Stouten, Sjors; Balkenende, Ben; Roobol, Lars; Lunel, Sjoerd Verduyn; Badie, Christophe; Dekkers, Fieke.
Affiliation
  • Stouten S; Center for Environmental Safety and Security, National Institute for Public Health and the Environment (RIVM), Bilthoven, The Netherlands.
  • Balkenende B; Department of Mathematics, Utrecht University, Utrecht, The Netherlands.
  • Roobol L; Department of Mathematics, Utrecht University, Utrecht, The Netherlands.
  • Lunel SV; Center for Environmental Safety and Security, National Institute for Public Health and the Environment (RIVM), Bilthoven, The Netherlands.
  • Badie C; Department of Mathematics, Utrecht University, Utrecht, The Netherlands.
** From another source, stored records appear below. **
/-- What a lane is due depends on the rental table only through the record of the title it runs. -/
theorem State.due_congr {s t : State} {n : Fin 4} (h : SameQuestions s t n)
    (hr : ∀ x, s.titleRunning? n = some x →
      (t.rental? x).map (fun r => (r.rating, r.state)) = (s.rental? x).map (fun r => (r.rating, r.state))) :
    t.due n = s.due n := by
  have hst : ∀ x, s.titleRunning? n = some x →
      (t.rental? x).map RentalRec.state = (s.rental? x).map RentalRec.state := by
    intro x hx
    have := congrArg (Option.map Prod.snd) (hr x hx)
    simpa [Option.map_map, Function.comp_def] using this
  have hrat : ∀ x, s.titleRunning? n = some x → t.titleRating x = s.titleRating x := by
    intro x hx
    have := congrArg (Option.map Prod.fst) (hr x hx)
    simp only [Option.map_map, Function.comp_def] at this
    unfold State.titleRating
    rw [State.catalog?_congr h.catalog, h.lock]
    cases ht : t.rental? x <;> cases hs : s.rental? x <;> simp_all
  unfold State.due
  rw [h.service]
  cases hk : s.lanes[n].service with
  | none => rfl
  | some k =>
    simp only [State.service?_congr h.services]
    cases hr' : s.service? k with
    | none => rfl
    | some r =>
      have hrun := State.titleRunning?_of_service hk hr'
      have heff : t.effectiveRating r = s.effectiveRating r := by
        unfold State.effectiveRating
        cases hx : r.onAir? with
        | none => rfl
        | some x => simp only [hrat x (by rw [hrun, hx])]
      simp only [h.effectiveCeiling, heff, h.room]
      cases hx : r.onAir? with
      | none => rfl
      | some x => simp only [hst x (by rw [hrun, hx])]

/-- A lane stays right when its own record and all it depends on stay. -/
theorem State.laneRight_congr {s t : State} {n : Fin 4} (h : SameQuestions s t n)
    (hst : t.lanes[n].state = s.lanes[n].state) (ht : t.lanes[n].title = s.lanes[n].title)
    (hr : ∀ x, s.titleRunning? n = some x →
      (t.rental? x).map (fun r => (r.rating, r.state)) = (s.rental? x).map (fun r => (r.rating, r.state)))
    (hs : s.laneRight n) : t.laneRight n :=
  ⟨by rw [hst, State.due_congr h hr, hs.1], by rw [ht, h.titleRunning, hs.2]⟩

/-! ## The choice and the state due -/

/-- Without a creation, the choice is what the lane is due. -/
theorem State.laneChoice_fst_of_not_wanted (s : State) (n : Fin 4) (h : (s.laneChoice n).2 = false) :
    (s.laneChoice n).1 = s.due n := by
  unfold State.laneChoice at *
  unfold State.due
  cases hk : s.lanes[n].service with
  | none => simp only
  | some k =>
    simp only [hk] at h ⊢
    cases hr : s.service? k with
    | none => simp only
    | some r =>
      simp only [hr] at h ⊢
      by_cases hlt : s.effectiveCeiling n < s.effectiveRating r
      · simp only [hlt, if_true]
      · simp only [hlt, if_false] at h ⊢
        cases hon : r.onAir? with
        | none => simp only
        | some x =>
          simp only [hon] at h ⊢
          by_cases hroom : s.room.state = .vacant
          · simp only [hroom, if_true]
          · simp only [hroom, if_false] at h ⊢
            cases hrr : s.rental? x with
            | some rec => cases hs : rec.state <;> simp [hs]
            | none =>
              simp only [hrr] at h ⊢
              cases hc : s.catalog? x with
              | none => simp
              | some e =>
                simp only [hc] at h ⊢
                split at h
                · simp at h
                · rename_i hh; simp [hh]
  • Dekkers F; Cancer Mechanisms and Biomarkers group, Radiation Effects Department, Radiation, Chemical and Environmental Hazards, UK Health Security Agency, Chilton, Didcot, Oxon, OX11 0RQ, UK.
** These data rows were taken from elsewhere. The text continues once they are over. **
/-- A lane that is right and is sent no cause by a piece of work is right after it. -/
theorem State.perform_keeps_right (s : State) (t : Task) (m : Fin 4) (hm : s.laneRight m)
    (hc : m ∉ (s.perform t).2) : (s.perform t).1.laneRight m := by
  cases t with
  | cause n => exact s.evaluate_keeps_right n m hm hc
  | houseTime => exact State.laneRight_of_same ⟨rfl, rfl, rfl⟩ rfl rfl rfl rfl rfl hm
  | counters => exact State.laneRight_of_same ⟨rfl, rfl, rfl⟩ rfl rfl rfl rfl rfl hm
  | framer =>
    simp only [State.perform]; rw [State.framerTick_shape]
    exact State.laneRight_of_same ⟨rfl, rfl, rfl⟩ rfl rfl rfl rfl rfl hm
  | panel =>
    simp only [State.perform]; rw [State.panelTick_shape]
    exact State.laneRight_of_same ⟨rfl, rfl, rfl⟩ rfl rfl rfl rfl rfl hm
  | laneTick n =>
    have hl : (s.laneTick n).lanes[m].service = s.lanes[m].service ∧
        (s.laneTick n).lanes[m].state = s.lanes[m].state ∧
        (s.laneTick n).lanes[m].title = s.lanes[m].title := by
      rw [State.laneTick_lane]
      split
      · rename_i h; rw [h]; exact Lane.watch_keeps _
      · exact ⟨rfl, rfl, rfl⟩
    exact State.laneRight_of_same (t := s.laneTick n) hl (by rw [State.laneTick_shape])
      (by rw [State.laneTick_shape]) (by rw [State.laneTick_shape]) (by rw [State.laneTick_shape])
      (by rw [State.laneTick_shape]) hm
  | rental =>
    have hlanes : s.rentalTick.lanes = s.lanes := by rw [State.rentalTick_shape]
    have hl : s.rentalTick.lanes[m] = s.lanes[m] := by simp only [hlanes]
    refine State.laneRight_congr (s := s) (t := s.rentalTick)
      ⟨by rw [hl], by rw [State.rentalTick_shape], by rw [State.rentalTick_shape], by rw [State.rentalTick_shape],
        by rw [State.rentalTick_shape]⟩ (by rw [hl]) (by rw [hl]) ?_ hm
    intro x hx
    apply State.rentalTick_rental?
    intro hmem
    apply hc
    simp only [State.perform, State.rentalTickCauses, mem_lanesWhere, List.any_eq_true]
    exact ⟨x, hmem, by unfold State.onTitle; rw [hm.2, hx]; simp⟩
  | lock =>
    have hl : s.lockTick.lanes[m] = s.lanes[m] := by
      have : s.lockTick.lanes = s.lanes := by rw [State.lockTick_shape]
      simp only [this]
    have hleases : s.lockTick.lock.leases[m] = countDown s.lock.leases[m] := by
      have : s.lockTick.lock.leases = mapEach countDown s.lock.leases := by rw [State.lockTick_shape]
      simp only [this, mapEach_getElem]
    have hpol : s.lockTick.lock.policy = s.lock.policy ∧ s.lockTick.lock.roomCeiling = s.lock.roomCeiling := by
      rw [State.lockTick_shape]; exact ⟨rfl, rfl⟩
    have hceil : s.lockTick.effectiveCeiling m = s.effectiveCeiling m := by
      have hend : s.leaseEnds m = false := by
        by_contra hne
        exact hc (by simpa [State.perform, State.lockTickCauses, mem_lanesWhere] using hne)
      unfold State.leaseEnds at hend
      unfold State.effectiveCeiling
      rw [hleases, hpol.1, hpol.2]
      cases hk : s.lock.leases[m] with
      | none => rfl
      | some k =>
        rw [hk] at hend
        have : ¬ k ≤ 1 := by simpa using hend
        simp [countDown, this]
    have hserv : s.lockTick.services = s.services := by rw [State.lockTick_shape]
    have hcat : s.lockTick.catalog = s.catalog := by rw [State.lockTick_shape]
    have hrent : s.lockTick.rentals = s.rentals := by rw [State.lockTick_shape]
    have hroom : s.lockTick.room = s.room := by rw [State.lockTick_shape]
    have hrun : s.lockTick.titleRunning? m = s.titleRunning? m := by
      unfold State.titleRunning? State.selected? State.service?
      rw [hl, hserv]
    have hrat : ∀ r, s.lockTick.effectiveRating r = s.effectiveRating r := by
      intro r
      unfold State.effectiveRating State.titleRating State.rental? State.catalog?
      rw [hrent, hcat, hpol.1]
    have hdue : s.lockTick.due m = s.due m := by
      unfold State.due State.service? State.rental?
      simp only [hl, hserv, hceil, hrat, hroom, hrent]
    exact ⟨by rw [show (s.perform .lock).1 = s.lockTick from rfl, hl, hdue]; exact hm.1,
      by rw [show (s.perform .lock).1 = s.lockTick from rfl, hl, hrun]; exact hm.2⟩

theorem State.noteChoice_right (s : State) (ts : List Task) (m : Fin 4) (h : s.laneRight m) :
    (s.noteChoice ts).laneRight m := by
  rw [State.noteChoice_shape]
  exact State.laneRight_of_same ⟨rfl, rfl, rfl⟩ rfl rfl rfl rfl rfl h

theorem mem_eraseIdx_or {α : Type} (l : List α) (i : Nat) (h : i < l.length) (a : α) (ha : a ∈ l) :
    a = l[i] ∨ a ∈ l.eraseIdx i := by
  induction l generalizing i with
  | nil => simp at ha
  | cons b l ih =>
    cases i with
    | zero => simpa using ha
    | succ i =>
      rcases List.mem_cons.mp ha with rfl | ha
      · exact Or.inr (by simp)
      · rcases ih i (by simpa using h) ha with h1 | h1
        · exact Or.inl (by simpa using h1)
        · exact Or.inr (by simp [h1])

/-- A lane that is right, or for which a cause is outstanding, is right when all work is done. -/
theorem State.settle_right (k : Nat) (ts : List Task) (s : State) (m : Fin 4) (hl : s.rentals.length ≤ 16)
    (hk : s.workLeft ts ≤ k) (h : s.laneRight m ∨ Task.cause m ∈ ts) : (s.settle k ts).laneRight m := by
  have := State.settle_induction (fun ts s => s.laneRight m ∨ Task.cause m ∈ ts)
    (fun ts s h => h.imp_left (State.noteChoice_right s ts m)) ?_ k ts s hl hk h
  · simpa using this.2
  · intro ts s i hi _ h
    by_cases hc : m ∈ (s.perform ts[i]).2
    · exact Or.inr (List.mem_append_right _ (List.mem_map.mpr ⟨m, hc, rfl⟩))
    · rcases h with h | h
      · exact Or.inl (s.perform_keeps_right _ m h hc)
      · rcases mem_eraseIdx_or ts i hi _ h with h | h
        · refine Or.inl ?_
          rw [← h]
          exact s.evaluate_right m
        · exact Or.inr (List.mem_append_left _ h)

/-! ## What causes may change -/

theorem Lane.causedTo_refl (l : Lane) : l.causedTo l := ⟨rfl, Or.inl ⟨rfl, rfl⟩⟩

theorem Lane.causedTo_trans {a b c : Lane} (h1 : a.causedTo b) (h2 : b.causedTo c) : a.causedTo c := by
  obtain ⟨e1, q1⟩ := h1
  obtain ⟨e2, q2⟩ := h2
  refine ⟨by rw [e2, e1], ?_⟩
  rcases q1 with ⟨q1, p1⟩ | ⟨q1, p1⟩ <;> rcases q2 with ⟨q2, p2⟩ | ⟨q2, p2⟩
  · exact Or.inl ⟨by rw [q2, q1], by rw [p2, p1]⟩
  · exact Or.inr ⟨q2, by rw [p2, p1, q1]⟩
  · exact Or.inr ⟨by rw [q2, q1], by rw [p2, p1]⟩
  · refine Or.inr ⟨q2, ?_⟩
    rw [p2, p1, q1]
    simp

theorem causedFrom_refl (s : State) : causedFrom s s :=
  ⟨rfl, fun _ => Lane.causedTo_refl _, fun _ h => Or.inl h, fun _ h => h⟩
Radiat Environ Biophys ; 61(3): 361-373, 2022 08.
Article in En | MEDLINE | ID: mdl-35864346
In vitro experiments show that the cells possibly responsible for radiation-induced acute myeloid leukemia (rAML) exhibit low-dose hyper-radiosensitivity (HRS). In these cells, HRS is responsible for excess cell killing at low doses. Besides the endpoint of cell killing, HRS has also been shown to stimulate the low-dose formation of chromosomal aberrations such as deletions. Although HRS has been investigated extensively, little is known about the possible effect of HRS on low-dose cancer risk. In CBA mice, rAML can largely be explained in terms of a radiation-induced Sfpi1 deletion and a point mutation in the remaining Sfpi1 gene copy. The aim of this paper is to present and quantify possible mechanisms through which HRS may influence low-dose rAML incidence in CBA mice. To accomplish this, a mechanistic rAML CBA mouse model was developed to study HRS-dependent AML onset after low-dose photon irradiation. The rAML incidence was computed under the assumptions that target cells: (1) do not exhibit HRS; (2) HRS only stimulates cell killing; or (3) HRS stimulates cell killing and the formation of the Sfpi1 deletion. In absence of HRS (control), the rAML dose-response curve can be approximated with a linear-quadratic function of the absorbed dose. Compared to the control, the assumption that HRS stimulates cell killing lowered the rAML incidence, whereas increased incidence was observed at low doses if HRS additionally stimulates the induction of the Sfpi1 deletion. In conclusion, cellular HRS affects the number of surviving pre-leukemic cells with an Sfpi1 deletion which, depending on the HRS assumption, directly translates to a lower/higher probability of developing rAML. Low-dose HRS may affect cancer risk in general by altering the probability that certain mutations occur/persist.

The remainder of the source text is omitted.